__Data supplied__.
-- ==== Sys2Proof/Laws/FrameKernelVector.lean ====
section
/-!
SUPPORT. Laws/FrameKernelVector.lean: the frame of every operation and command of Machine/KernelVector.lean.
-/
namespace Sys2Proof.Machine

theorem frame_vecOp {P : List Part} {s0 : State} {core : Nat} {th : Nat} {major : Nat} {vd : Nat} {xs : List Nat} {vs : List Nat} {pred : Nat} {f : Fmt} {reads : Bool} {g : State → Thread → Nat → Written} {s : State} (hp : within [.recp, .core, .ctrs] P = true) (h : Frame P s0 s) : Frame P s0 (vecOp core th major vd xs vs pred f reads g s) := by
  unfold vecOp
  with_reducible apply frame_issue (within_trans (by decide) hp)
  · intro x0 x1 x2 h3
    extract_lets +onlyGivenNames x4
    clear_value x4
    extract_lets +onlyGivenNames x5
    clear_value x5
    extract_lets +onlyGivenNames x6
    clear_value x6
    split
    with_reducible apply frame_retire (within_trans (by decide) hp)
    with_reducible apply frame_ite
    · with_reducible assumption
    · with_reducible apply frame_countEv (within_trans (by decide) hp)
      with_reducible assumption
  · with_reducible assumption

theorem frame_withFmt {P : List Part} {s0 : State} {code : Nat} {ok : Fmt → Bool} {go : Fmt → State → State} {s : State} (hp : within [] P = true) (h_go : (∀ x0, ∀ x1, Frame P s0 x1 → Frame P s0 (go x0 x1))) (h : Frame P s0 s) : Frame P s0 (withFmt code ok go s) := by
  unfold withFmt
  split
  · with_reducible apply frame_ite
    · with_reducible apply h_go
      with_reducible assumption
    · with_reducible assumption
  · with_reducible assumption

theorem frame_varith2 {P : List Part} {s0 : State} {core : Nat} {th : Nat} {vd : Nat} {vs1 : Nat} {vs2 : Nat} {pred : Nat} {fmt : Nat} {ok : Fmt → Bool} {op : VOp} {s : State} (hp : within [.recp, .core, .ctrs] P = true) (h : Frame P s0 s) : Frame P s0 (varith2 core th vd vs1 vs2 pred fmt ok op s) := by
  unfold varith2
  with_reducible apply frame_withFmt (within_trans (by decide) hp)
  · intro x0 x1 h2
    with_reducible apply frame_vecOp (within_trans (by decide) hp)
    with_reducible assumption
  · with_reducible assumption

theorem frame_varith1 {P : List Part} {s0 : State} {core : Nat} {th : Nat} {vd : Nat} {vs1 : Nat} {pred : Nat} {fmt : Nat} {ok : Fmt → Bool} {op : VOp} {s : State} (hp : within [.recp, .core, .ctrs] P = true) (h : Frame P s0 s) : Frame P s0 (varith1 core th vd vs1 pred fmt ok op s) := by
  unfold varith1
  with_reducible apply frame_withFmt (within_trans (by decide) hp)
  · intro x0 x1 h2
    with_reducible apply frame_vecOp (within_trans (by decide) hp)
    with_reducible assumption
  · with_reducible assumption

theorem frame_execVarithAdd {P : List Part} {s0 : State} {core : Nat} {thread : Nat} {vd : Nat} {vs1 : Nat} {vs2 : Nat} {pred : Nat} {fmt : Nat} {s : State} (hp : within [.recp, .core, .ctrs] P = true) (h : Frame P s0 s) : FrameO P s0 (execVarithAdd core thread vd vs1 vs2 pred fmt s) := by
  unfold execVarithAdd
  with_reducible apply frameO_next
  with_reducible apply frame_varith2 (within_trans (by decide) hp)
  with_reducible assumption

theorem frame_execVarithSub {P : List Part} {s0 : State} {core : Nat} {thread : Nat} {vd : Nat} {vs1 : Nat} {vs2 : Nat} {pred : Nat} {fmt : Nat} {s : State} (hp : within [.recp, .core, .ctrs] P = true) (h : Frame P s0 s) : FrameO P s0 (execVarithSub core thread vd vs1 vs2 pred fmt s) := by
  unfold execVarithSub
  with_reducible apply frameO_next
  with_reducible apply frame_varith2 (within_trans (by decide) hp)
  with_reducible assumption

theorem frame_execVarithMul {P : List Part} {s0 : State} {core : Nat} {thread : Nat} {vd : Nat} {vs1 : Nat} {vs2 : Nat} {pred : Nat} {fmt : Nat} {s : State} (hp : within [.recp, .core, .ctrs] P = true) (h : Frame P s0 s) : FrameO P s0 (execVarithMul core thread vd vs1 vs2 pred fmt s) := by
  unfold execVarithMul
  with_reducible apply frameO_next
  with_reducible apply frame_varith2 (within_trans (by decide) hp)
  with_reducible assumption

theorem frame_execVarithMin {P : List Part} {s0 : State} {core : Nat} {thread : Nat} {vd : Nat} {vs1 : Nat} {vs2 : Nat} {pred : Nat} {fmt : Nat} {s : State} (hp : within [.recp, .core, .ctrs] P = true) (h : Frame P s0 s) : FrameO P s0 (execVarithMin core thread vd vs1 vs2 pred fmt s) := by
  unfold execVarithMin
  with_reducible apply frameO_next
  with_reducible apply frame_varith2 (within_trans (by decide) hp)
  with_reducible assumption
--
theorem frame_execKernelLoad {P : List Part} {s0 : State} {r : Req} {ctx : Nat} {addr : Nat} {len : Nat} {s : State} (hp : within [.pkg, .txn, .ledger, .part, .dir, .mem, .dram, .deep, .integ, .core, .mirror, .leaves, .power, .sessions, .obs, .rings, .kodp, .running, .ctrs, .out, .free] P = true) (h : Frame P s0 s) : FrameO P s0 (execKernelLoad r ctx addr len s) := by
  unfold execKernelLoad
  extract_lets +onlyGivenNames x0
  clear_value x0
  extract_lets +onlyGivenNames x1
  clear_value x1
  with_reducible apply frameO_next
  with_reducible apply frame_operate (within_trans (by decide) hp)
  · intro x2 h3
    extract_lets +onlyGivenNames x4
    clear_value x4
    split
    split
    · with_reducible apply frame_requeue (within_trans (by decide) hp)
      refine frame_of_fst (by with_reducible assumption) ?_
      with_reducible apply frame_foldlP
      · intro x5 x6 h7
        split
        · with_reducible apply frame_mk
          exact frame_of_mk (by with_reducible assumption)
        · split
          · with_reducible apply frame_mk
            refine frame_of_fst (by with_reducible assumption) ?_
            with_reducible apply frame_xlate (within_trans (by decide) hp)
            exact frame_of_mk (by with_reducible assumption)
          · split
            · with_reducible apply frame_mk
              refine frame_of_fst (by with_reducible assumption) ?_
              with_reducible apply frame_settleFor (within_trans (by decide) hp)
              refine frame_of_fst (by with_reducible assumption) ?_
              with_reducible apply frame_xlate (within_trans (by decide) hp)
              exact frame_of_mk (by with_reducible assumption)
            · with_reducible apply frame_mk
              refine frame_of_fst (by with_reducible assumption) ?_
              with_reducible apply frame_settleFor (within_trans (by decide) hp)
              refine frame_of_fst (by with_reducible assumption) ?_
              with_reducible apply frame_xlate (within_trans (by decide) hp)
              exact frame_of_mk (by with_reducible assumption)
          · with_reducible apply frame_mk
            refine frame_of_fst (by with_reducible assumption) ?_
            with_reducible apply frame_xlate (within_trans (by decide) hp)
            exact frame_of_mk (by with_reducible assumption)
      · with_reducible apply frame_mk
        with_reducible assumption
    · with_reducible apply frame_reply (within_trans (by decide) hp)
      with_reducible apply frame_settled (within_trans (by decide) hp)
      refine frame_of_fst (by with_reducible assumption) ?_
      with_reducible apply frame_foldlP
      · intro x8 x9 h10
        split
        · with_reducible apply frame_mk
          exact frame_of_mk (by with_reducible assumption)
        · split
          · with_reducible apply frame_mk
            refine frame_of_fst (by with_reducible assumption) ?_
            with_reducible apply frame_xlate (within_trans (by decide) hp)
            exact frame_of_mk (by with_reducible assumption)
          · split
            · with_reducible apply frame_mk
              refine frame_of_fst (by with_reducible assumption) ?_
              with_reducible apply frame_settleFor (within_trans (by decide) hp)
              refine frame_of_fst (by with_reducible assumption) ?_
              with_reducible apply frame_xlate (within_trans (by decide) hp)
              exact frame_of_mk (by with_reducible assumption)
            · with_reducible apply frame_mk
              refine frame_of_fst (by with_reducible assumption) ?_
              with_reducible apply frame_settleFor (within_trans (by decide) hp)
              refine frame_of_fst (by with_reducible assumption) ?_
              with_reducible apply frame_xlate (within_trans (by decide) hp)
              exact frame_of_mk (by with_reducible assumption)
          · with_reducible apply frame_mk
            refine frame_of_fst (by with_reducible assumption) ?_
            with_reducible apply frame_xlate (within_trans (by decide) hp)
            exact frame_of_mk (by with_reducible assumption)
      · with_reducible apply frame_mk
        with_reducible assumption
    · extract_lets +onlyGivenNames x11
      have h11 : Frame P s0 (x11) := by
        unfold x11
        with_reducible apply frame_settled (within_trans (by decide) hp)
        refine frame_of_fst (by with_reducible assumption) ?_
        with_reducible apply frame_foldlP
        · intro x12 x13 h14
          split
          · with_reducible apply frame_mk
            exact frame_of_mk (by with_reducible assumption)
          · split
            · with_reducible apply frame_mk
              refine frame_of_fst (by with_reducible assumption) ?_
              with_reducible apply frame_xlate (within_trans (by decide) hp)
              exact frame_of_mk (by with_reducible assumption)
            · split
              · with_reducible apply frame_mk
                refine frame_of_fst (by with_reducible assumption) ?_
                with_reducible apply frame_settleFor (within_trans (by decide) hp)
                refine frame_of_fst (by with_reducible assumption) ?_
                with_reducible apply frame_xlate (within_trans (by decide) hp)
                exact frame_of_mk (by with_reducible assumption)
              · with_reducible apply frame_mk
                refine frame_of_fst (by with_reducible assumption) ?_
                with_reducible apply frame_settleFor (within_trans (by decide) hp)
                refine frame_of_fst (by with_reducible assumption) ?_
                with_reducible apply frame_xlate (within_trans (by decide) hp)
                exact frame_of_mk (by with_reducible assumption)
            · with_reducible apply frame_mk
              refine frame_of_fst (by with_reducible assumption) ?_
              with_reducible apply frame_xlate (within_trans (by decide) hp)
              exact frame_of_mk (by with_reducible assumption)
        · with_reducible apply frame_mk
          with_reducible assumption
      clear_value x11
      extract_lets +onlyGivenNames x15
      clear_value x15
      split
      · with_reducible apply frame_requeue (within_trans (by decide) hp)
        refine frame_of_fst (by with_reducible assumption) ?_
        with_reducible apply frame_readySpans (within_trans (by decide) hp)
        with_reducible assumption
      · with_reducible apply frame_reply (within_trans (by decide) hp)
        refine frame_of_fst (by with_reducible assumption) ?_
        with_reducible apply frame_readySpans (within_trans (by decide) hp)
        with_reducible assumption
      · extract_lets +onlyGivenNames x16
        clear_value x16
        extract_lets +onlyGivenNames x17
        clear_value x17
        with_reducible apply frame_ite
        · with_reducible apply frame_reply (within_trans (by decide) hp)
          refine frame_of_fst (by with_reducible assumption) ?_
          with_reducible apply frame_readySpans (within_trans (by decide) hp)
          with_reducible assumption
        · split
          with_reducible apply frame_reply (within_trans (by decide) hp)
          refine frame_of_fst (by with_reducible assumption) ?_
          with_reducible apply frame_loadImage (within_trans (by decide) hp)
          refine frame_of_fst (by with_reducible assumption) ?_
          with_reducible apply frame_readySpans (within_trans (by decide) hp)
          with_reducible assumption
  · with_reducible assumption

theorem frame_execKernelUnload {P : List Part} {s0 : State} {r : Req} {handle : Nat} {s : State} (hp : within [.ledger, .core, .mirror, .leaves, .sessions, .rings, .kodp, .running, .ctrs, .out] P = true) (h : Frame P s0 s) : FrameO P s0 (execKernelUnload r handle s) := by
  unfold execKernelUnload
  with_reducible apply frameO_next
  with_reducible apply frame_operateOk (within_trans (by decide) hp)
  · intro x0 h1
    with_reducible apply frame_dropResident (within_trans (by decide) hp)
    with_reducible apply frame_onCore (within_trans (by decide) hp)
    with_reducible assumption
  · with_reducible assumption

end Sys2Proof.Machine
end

__Problem to solve__. Using the listing above, report each line that mentions the word "Bool".

__Answer to the exercise__.
theorem frame_vecOp {P : List Part} {s0 : State} {core : Nat} {th : Nat} {major : Nat} {vd : Nat} {xs : List Nat} {vs : List Nat} {pred : Nat} {f : Fmt} {reads : Bool} {g : State → Thread → Nat → Written} {s : State} (hp : within [.recp, .core, .ctrs] P = true) (h : Frame P s0 s) : Frame P s0 (vecOp core th major vd xs vs pred f reads g s) := by
theorem frame_withFmt {P : List Part} {s0 : State} {code : Nat} {ok : Fmt → Bool} {go : Fmt → State → State} {s : State} (hp : within [] P = true) (h_go : (∀ x0, ∀ x1, Frame P s0 x1 → Frame P s0 (go x0 x1))) (h : Frame P s0 s) : Frame P s0 (withFmt code ok go s) := by
theorem frame_varith2 {P : List Part} {s0 : State} {core : Nat} {th : Nat} {vd : Nat} {vs1 : Nat} {vs2 : Nat} {pred : Nat} {fmt : Nat} {ok : Fmt → Bool} {op : VOp} {s : State} (hp : within [.recp, .core, .ctrs] P = true) (h : Frame P s0 s) : Frame P s0 (varith2 core th vd vs1 vs2 pred fmt ok op s) := by
theorem frame_varith1 {P : List Part} {s0 : State} {core : Nat} {th : Nat} {vd : Nat} {vs1 : Nat} {pred : Nat} {fmt : Nat} {ok : Fmt → Bool} {op : VOp} {s : State} (hp : within [.recp, .core, .ctrs] P = true) (h : Frame P s0 s) : Frame P s0 (varith1 core th vd vs1 pred fmt ok op s) := by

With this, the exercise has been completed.